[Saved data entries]
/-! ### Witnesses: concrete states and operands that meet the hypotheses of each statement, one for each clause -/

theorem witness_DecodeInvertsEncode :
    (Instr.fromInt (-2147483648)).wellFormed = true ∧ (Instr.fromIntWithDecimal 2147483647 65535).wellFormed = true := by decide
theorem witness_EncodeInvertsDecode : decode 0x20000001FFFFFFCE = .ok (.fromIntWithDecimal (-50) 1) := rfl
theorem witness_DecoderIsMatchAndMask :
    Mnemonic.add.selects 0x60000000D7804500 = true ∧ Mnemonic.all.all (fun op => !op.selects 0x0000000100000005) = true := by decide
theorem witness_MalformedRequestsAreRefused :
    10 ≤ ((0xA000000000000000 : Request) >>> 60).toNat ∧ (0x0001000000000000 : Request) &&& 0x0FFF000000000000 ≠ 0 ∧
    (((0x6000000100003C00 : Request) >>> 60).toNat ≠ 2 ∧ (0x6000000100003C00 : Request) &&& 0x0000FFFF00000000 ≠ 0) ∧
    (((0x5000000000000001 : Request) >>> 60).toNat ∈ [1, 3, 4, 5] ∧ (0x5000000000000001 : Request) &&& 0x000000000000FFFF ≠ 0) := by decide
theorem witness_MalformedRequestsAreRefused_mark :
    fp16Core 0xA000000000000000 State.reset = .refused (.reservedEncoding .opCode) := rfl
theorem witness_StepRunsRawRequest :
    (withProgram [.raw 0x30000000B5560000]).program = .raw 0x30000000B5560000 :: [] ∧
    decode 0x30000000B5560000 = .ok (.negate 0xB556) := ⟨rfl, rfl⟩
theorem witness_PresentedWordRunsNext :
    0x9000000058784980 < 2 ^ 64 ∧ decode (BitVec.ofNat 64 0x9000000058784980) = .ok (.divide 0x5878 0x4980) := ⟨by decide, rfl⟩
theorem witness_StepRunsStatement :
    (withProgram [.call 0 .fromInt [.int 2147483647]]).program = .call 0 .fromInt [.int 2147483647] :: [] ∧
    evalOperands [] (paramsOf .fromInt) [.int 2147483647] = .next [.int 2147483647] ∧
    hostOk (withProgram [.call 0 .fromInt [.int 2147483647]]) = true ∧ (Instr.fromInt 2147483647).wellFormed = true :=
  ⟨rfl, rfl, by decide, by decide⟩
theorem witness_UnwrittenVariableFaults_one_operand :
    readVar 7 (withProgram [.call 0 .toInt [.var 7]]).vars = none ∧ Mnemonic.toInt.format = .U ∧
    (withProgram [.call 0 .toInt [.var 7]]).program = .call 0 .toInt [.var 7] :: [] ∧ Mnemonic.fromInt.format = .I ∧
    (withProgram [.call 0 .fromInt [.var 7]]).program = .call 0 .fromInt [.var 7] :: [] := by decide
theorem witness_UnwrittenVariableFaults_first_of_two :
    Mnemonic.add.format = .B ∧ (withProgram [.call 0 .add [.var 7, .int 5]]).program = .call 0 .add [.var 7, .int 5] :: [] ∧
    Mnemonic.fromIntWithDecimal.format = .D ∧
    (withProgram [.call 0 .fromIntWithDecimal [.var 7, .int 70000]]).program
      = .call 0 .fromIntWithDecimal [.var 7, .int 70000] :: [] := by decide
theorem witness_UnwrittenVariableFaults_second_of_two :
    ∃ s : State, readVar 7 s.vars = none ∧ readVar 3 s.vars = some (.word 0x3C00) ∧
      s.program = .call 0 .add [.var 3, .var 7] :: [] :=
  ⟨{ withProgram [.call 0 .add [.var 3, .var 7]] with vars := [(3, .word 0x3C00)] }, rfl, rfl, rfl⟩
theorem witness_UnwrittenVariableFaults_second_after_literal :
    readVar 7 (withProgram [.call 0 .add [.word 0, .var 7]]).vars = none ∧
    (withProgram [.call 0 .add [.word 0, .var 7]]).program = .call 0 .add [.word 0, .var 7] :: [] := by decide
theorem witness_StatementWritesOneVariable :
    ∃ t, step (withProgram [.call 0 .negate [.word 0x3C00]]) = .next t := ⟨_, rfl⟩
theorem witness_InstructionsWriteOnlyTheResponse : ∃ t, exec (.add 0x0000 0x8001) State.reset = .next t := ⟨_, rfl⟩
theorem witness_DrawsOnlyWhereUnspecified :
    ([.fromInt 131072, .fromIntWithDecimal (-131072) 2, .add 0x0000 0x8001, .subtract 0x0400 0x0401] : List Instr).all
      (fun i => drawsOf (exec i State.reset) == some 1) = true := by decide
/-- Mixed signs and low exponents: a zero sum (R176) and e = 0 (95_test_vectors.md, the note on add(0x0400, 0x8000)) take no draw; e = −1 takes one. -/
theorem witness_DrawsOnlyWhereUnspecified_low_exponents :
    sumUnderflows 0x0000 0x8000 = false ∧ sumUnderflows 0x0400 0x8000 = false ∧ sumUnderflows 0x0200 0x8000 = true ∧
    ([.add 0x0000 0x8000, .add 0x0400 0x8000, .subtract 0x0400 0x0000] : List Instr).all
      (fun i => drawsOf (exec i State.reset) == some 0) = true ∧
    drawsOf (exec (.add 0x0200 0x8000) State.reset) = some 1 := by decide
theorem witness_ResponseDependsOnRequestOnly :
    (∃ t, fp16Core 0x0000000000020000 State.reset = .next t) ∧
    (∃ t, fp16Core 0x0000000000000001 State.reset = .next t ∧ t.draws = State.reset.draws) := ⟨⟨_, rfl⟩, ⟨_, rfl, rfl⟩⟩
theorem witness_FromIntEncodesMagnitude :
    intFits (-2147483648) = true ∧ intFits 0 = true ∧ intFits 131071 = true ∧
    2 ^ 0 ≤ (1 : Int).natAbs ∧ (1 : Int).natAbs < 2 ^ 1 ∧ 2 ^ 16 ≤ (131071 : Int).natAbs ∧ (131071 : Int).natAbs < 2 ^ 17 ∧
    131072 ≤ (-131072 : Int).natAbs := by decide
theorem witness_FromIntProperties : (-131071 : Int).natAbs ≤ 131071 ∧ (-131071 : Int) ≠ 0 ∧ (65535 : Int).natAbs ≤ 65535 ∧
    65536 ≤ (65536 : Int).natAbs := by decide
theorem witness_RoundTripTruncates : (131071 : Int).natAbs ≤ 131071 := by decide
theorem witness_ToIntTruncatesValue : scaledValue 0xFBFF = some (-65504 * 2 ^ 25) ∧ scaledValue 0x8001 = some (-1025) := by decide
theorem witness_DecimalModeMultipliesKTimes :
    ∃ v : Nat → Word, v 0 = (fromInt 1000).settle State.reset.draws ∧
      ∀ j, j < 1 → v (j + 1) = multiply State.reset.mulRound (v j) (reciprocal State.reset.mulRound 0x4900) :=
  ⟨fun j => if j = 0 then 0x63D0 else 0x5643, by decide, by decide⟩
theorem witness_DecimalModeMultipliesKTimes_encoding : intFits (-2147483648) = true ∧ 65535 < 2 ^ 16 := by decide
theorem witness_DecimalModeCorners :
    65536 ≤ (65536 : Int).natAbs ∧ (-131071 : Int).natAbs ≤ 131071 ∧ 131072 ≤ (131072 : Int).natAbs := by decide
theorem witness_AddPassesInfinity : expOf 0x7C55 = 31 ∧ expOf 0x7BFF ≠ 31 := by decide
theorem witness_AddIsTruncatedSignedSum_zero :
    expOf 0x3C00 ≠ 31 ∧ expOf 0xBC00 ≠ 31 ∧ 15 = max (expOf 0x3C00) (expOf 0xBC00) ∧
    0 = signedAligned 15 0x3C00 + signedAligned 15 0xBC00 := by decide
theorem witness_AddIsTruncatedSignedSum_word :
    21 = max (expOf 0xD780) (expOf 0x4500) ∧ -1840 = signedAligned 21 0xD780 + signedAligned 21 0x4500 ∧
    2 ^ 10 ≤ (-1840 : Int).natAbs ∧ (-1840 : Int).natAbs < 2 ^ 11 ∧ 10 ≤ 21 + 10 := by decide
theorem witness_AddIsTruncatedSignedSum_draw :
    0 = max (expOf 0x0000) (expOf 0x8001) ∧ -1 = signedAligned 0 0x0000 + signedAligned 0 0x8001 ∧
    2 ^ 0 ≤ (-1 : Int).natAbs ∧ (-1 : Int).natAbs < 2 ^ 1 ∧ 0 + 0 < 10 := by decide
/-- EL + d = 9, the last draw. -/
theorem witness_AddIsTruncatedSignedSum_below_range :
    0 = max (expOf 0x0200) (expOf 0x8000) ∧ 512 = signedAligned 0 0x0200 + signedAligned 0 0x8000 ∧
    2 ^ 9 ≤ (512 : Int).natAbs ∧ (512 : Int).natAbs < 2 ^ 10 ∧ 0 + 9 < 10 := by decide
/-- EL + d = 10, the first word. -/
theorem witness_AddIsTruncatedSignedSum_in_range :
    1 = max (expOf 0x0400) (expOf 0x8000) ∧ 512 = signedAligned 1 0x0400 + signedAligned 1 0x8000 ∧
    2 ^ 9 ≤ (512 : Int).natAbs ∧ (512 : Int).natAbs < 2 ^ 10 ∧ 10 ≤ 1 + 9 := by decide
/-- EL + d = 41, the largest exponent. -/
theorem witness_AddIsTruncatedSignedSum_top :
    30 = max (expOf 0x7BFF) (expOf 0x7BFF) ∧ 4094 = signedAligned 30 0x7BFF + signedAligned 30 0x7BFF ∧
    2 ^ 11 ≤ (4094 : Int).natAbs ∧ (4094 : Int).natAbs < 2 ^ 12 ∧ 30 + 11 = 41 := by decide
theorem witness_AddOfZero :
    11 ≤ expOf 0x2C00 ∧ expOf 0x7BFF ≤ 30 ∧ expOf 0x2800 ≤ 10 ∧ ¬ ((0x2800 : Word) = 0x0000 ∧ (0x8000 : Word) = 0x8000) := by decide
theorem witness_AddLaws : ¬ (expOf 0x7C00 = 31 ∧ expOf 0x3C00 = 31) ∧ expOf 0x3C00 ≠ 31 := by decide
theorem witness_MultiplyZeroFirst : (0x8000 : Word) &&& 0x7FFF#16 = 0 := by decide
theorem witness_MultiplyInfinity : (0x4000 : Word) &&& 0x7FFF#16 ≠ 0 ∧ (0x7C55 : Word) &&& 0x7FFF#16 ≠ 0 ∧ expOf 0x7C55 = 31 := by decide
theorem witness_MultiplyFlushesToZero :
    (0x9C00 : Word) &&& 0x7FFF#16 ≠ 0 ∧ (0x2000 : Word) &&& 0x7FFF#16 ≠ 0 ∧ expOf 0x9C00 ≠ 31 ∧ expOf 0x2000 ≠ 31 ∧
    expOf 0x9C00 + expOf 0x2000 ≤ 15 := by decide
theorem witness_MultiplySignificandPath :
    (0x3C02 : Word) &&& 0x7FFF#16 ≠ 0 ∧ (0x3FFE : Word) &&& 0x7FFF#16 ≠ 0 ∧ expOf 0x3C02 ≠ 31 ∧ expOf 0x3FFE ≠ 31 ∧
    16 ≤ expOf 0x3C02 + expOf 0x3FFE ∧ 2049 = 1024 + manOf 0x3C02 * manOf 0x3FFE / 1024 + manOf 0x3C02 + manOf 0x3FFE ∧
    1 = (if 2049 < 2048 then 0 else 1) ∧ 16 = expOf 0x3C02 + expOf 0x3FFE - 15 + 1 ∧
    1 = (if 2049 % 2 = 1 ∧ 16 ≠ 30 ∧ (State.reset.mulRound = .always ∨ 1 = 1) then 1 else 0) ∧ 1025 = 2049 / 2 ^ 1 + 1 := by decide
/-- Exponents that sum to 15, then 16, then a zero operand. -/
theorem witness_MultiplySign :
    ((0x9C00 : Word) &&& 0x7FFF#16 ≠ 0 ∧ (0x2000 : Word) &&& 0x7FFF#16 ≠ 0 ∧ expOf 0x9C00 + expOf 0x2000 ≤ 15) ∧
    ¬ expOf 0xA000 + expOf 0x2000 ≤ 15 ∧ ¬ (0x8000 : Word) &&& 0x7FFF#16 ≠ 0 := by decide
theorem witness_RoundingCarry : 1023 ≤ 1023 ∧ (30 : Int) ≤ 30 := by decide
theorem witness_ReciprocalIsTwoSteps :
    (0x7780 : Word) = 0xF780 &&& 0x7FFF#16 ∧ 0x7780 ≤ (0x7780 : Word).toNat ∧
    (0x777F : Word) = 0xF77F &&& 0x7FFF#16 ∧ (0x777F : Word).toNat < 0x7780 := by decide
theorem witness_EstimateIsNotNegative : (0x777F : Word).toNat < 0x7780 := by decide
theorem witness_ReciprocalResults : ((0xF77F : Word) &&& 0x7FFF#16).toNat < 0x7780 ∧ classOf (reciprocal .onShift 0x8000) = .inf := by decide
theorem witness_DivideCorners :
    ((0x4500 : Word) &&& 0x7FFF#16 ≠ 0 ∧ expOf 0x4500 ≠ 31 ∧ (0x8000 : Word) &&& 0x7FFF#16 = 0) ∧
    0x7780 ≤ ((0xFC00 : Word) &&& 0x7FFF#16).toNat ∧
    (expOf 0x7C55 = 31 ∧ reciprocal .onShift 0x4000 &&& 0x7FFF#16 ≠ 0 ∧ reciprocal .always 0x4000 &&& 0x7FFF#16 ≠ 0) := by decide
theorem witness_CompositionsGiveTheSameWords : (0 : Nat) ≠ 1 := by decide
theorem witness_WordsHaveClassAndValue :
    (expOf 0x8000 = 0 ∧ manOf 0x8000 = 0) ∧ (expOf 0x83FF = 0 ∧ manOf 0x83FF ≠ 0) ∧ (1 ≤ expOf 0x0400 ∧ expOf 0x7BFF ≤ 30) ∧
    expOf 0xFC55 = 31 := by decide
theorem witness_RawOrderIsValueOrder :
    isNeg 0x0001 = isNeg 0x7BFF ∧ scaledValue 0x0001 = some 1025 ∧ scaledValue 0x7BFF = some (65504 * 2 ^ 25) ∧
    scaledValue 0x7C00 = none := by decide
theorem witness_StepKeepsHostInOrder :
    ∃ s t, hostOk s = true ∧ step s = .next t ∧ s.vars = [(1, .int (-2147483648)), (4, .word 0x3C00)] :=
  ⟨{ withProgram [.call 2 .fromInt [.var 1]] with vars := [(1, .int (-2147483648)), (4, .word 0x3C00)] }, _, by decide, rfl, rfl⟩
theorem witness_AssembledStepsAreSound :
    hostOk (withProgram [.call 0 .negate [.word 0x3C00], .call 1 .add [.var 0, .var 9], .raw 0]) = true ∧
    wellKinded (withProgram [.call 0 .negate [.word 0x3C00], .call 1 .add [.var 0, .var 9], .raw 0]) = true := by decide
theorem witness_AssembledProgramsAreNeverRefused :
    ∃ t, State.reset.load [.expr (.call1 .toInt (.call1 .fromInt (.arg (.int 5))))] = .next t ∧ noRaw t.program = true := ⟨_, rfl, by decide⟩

#### What the task asks
Among the lines above, find those holding "toNat" and copy each one.

#### Response to this task
    10 ≤ ((0xA000000000000000 : Request) >>> 60).toNat ∧ (0x0001000000000000 : Request) &&& 0x0FFF000000000000 ≠ 0 ∧
    (((0x6000000100003C00 : Request) >>> 60).toNat ≠ 2 ∧ (0x6000000100003C00 : Request) &&& 0x0000FFFF00000000 ≠ 0) ∧
    (((0x5000000000000001 : Request) >>> 60).toNat ∈ [1, 3, 4, 5] ∧ (0x5000000000000001 : Request) &&& 0x000000000000FFFF ≠ 0) := by decide
    (0x7780 : Word) = 0xF780 &&& 0x7FFF#16 ∧ 0x7780 ≤ (0x7780 : Word).toNat ∧
    (0x777F : Word) = 0xF77F &&& 0x7FFF#16 ∧ (0x777F : Word).toNat < 0x7780 := by decide
theorem witness_EstimateIsNotNegative : (0x777F : Word).toNat < 0x7780 := by decide
theorem witness_ReciprocalResults : ((0xF77F : Word) &&& 0x7FFF#16).toNat < 0x7780 ∧ classOf (reciprocal .onShift 0x8000) = .inf := by decide
    0x7780 ≤ ((0xFC00 : Word) &&& 0x7FFF#16).toNat ∧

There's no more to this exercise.